• **Material for this task**:
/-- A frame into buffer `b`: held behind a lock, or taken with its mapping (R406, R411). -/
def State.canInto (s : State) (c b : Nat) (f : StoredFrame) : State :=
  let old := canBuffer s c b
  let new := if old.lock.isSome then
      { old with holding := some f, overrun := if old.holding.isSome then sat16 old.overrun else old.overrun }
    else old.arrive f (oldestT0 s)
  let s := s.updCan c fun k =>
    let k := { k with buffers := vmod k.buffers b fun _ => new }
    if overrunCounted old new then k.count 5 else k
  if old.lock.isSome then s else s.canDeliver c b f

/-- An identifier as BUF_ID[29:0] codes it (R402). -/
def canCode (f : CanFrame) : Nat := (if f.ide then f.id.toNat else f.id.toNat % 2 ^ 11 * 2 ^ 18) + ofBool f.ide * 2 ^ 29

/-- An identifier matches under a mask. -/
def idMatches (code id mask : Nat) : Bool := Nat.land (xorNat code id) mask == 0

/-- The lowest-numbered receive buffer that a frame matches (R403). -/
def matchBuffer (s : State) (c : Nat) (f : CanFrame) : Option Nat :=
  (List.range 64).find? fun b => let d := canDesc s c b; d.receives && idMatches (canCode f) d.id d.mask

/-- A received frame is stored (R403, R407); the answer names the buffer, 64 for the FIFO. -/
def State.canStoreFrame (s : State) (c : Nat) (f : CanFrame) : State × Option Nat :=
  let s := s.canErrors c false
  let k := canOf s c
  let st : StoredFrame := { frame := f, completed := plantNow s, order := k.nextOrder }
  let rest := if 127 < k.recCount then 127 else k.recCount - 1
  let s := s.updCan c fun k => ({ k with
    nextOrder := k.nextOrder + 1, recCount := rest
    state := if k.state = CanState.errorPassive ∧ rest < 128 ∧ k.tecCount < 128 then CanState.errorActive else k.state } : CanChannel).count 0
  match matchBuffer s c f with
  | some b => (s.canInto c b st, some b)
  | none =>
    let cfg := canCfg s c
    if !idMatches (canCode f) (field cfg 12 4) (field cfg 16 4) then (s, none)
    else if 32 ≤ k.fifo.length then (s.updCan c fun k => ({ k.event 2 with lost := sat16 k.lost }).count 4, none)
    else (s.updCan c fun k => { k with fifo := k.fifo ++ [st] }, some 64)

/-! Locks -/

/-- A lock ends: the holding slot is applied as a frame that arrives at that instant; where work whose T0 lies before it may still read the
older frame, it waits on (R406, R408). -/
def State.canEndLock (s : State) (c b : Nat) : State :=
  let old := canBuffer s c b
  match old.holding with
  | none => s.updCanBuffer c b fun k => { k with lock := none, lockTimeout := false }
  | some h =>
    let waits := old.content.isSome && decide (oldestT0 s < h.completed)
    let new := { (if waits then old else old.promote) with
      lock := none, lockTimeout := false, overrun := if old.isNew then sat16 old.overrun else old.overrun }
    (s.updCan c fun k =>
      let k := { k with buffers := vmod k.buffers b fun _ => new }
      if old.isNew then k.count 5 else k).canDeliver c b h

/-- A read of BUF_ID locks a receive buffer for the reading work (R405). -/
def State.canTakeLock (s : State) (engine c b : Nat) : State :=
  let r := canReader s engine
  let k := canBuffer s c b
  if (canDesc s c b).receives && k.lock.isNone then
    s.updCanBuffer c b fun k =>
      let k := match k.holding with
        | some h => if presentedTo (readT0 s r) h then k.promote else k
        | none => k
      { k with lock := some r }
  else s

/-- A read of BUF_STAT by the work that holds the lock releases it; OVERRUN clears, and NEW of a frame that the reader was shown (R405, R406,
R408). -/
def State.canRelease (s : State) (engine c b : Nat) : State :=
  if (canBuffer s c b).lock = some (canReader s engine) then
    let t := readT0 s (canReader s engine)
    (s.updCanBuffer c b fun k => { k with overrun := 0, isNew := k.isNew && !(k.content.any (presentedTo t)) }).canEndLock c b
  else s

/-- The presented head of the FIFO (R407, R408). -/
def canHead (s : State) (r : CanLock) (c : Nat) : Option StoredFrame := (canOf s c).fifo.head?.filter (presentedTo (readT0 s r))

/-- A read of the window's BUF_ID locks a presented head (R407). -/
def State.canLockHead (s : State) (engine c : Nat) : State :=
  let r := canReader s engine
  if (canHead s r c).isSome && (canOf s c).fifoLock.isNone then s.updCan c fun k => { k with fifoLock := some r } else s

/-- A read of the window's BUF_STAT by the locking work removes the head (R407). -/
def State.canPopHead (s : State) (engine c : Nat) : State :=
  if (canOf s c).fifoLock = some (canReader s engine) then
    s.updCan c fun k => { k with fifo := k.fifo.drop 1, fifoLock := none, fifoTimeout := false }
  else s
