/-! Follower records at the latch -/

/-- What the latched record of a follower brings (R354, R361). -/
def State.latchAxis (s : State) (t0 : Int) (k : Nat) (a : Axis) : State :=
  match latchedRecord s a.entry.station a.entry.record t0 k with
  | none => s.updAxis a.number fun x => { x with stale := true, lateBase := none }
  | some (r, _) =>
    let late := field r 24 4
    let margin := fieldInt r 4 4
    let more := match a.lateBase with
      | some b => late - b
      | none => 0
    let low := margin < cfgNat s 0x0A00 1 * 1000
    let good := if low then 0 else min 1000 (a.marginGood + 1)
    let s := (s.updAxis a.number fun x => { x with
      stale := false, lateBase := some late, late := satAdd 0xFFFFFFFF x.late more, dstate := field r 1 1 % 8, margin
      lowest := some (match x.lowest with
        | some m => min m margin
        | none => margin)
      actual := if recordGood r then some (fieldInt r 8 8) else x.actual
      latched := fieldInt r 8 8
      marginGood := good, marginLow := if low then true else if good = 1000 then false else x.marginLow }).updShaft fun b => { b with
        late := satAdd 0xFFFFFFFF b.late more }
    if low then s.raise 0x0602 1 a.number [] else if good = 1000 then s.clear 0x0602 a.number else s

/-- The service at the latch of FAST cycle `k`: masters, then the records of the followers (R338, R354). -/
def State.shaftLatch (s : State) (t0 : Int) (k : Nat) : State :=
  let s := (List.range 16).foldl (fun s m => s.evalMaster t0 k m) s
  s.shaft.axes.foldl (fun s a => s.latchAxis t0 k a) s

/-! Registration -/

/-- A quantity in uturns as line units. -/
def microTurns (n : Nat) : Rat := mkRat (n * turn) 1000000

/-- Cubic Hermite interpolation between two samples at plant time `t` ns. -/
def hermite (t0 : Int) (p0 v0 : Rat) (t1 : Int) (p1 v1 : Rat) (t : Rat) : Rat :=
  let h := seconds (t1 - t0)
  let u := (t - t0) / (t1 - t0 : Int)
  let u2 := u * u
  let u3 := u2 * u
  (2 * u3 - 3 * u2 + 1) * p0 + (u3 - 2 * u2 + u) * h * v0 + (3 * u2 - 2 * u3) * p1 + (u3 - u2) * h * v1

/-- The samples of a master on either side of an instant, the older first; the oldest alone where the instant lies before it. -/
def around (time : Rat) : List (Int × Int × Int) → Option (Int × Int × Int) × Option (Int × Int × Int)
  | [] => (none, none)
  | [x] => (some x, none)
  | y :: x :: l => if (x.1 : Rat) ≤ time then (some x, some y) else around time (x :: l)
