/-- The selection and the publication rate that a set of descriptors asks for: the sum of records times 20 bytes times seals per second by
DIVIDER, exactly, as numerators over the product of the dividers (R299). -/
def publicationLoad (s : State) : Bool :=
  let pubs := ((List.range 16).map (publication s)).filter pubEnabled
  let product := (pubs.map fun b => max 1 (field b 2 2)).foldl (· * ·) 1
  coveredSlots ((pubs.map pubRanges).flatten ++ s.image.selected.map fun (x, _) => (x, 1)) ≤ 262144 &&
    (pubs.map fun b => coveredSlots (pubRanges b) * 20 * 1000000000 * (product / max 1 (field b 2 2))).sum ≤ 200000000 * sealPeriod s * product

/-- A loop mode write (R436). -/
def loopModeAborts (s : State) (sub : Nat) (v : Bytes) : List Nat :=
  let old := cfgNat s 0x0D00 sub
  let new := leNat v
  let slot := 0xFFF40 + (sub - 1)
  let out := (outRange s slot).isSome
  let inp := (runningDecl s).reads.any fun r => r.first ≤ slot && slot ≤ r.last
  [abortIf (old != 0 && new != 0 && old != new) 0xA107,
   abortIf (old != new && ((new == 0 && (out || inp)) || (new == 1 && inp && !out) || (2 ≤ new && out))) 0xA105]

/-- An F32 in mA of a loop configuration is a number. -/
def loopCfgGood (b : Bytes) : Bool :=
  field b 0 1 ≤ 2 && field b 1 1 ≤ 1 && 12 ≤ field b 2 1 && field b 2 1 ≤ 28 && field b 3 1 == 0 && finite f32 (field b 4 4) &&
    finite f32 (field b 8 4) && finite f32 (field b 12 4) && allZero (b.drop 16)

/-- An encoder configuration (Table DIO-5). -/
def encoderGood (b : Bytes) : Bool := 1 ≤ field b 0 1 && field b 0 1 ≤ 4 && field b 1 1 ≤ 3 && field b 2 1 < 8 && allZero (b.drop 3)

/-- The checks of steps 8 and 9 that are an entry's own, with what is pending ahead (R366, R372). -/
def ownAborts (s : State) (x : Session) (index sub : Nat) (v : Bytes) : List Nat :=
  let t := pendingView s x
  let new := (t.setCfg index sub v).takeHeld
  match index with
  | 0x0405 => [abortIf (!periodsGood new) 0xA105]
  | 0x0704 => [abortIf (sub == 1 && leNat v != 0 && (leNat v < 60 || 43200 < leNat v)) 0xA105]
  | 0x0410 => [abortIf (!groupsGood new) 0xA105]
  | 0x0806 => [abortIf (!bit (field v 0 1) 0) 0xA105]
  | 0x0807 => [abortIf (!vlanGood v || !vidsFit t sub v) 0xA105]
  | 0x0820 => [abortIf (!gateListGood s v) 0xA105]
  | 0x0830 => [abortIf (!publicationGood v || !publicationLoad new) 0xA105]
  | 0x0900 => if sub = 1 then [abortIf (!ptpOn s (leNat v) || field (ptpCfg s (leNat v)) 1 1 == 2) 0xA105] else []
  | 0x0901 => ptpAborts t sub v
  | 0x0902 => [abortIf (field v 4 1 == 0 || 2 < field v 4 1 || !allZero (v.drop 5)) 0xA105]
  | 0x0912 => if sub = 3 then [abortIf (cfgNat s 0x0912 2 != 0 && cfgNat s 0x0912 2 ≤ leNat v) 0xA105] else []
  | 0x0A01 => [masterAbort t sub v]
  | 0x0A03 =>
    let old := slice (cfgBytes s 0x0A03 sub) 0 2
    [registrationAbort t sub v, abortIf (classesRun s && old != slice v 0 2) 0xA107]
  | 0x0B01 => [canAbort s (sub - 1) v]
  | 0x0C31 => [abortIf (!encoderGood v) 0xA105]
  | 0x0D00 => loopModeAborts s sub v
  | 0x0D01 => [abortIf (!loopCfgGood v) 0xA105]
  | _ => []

• **Goal of the exercise**: Go through the material above, find each line with the string "work", and copy it.

• **The answer**:
/-- A lock ends: the holding slot is applied as a frame that arrives at that instant; where work whose T0 lies before it may still read the
/-- A read of BUF_ID locks a receive buffer for the reading work (R405). -/
/-- A read of BUF_STAT by the work that holds the lock releases it; OVERRUN clears, and NEW of a frame that the reader was shown (R405, R406,
/-- A read of the window's BUF_STAT by the locking work removes the head (R407). -/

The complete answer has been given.